Questions over claim timing, notice, and the relationship between claims under traditional claims-made D&O insurance coverage can leave even the most well-insured executives wondering which, if any, of their D&O insurance policies will protect them. “No insured wants to have to worry that they might have to fund their own defense as this coverage Gordian Knot is solved,” Yellen concludes.
D&O liability and cyber risk
More insurers are recognizing that D&O liability insurance coverage needs to address cybersecurity and data breach issues.
“Overall, cyber risk is starting to be seen as a fundamental part of an entity and also the responsibility of an officer,” observes Heather Schaaf, underwriting director of Management Liability at Burns & Wilcox. She points out that the European Union’s General Data Protection Regulation (GDPR) introduced the new role of the Global Protection Officer and, in response, companies are starting to adopt this position as a key role in their organization. “This initiative should lead companies to define the position and ensure that their officer meets the definition of a director in their policy,” Schaaf says.

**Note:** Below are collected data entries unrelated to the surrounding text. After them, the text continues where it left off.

-- ==== Sys2Proof/Machine/Ops.lean ====
section
/-! DEFINITION. How an operation ends: the one response it produces goes to the response port (R8, R75), a
result or a failure (the analogue of taking an exception, 60_exceptions.md section 2). The codec has no
register and no memory, so there is no register or memory operation (R11, R17). -/

namespace Sys2Proof.Machine

/-- What a meaning answers. -/
abbrev Answer := Host.Outcome State Fault Refusal

/-- The response `r` is produced: it is added after the responses before it, and nothing else changes. -/
def State.reply (s : State) (r : Response) : State := { s with responses := s.responses ++ [r] }

/-- `return Ok(...)`: "the operation ends with status OK and the named result fields" (00_scope.md 5.3). -/
def State.succeed (s : State) (r : Result) : Answer := .next (s.reply (.ok r))

/-- `raise kind`: "the operation ends; its response is the failure of that kind and carries no result"
(00_scope.md 5.3, R65). Nothing is saved, no mode changes, control goes nowhere (R65); there is no return
from a failure (R67): the next step serves the next request. -/
def State.raise (s : State) (k : Failure) : Answer := .next (s.reply (.fail k))

/-- The request port is advanced past the request being served. -/
def State.withRequests (s : State) (rs : List WireRequest) : State := { s with requests := rs }

end Sys2Proof.Machine
end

Data breach events can be debilitating to a company, and its response to a cybersecurity event is crucial. “While a company can have a separate cyber policy to cover the event itself, D&O coverage can also be pulled in as support for large-scale breach events,” she says. The dangers are great if a breach is not managed properly or notice to the public is delayed, and can include such major issues as a drop in stock prices and security shareholder litigation. “For situations like these, breach of duty is the root cause — not the cyber event itself — and D&O coverage can be the protective solution.”
Reputational harm: The elephant in the room
Social accountability movements such as #MeToo have sparked a heightened need for directors and officers to ensure that their management and operations teams behave appropriately. With this comes “a requirement for boards to respond more immediately and swiftly in taking action to help prevent reputational harm to the organization,” stresses John Grise, senior vice president at Worldwide Facilities, LLC.
This harm can be far-reaching. As Rob Yellen, D&O and Fiduciary Liability Insurance product leader at Willis Towers Watson explains, “#MeToo issues are significantly affecting D&O risk and insurance across social media, which has empowered individuals and the masses to find their voices like never before. In addition, people are listening like never before. When unhappy voices can be heard by receptive ears, the impact can be much more powerful than complaints, regulatory enforcement or litigation. Social accountability, in today’s social media-fueled environment, can have a material impact in hours — maybe faster. Stock prices can fall hard and directors’ and officers’ reputations and jobs can be put in jeopardy.”
Heather Schaaf, underwriting director at Burns & Wilcox, warns that the risk of reputational harm isn’t being talked about enough when it comes to D&O liability. “Reputational harm is a growing issue for companies and is currently seen as a gap in some policies. A company’s response to a major event is known to have a lasting effect on how the public perceives them.”
To help maintain its reputation after a negative event, Schaaf recommends that an organization seek outside assistance to manage its response. A well-rounded D&O policy includes such coverage as a social media sub-limit, crisis event management, employment event expenses, and sub-limits to hire PR firms to help regulate firm events. “D&O insureds not only need to be worried about their personal assets when looking at their insurance coverage but they also should be exploring additional coverage options to protect their company and themselves from reputational harm,” Schaaf stresses.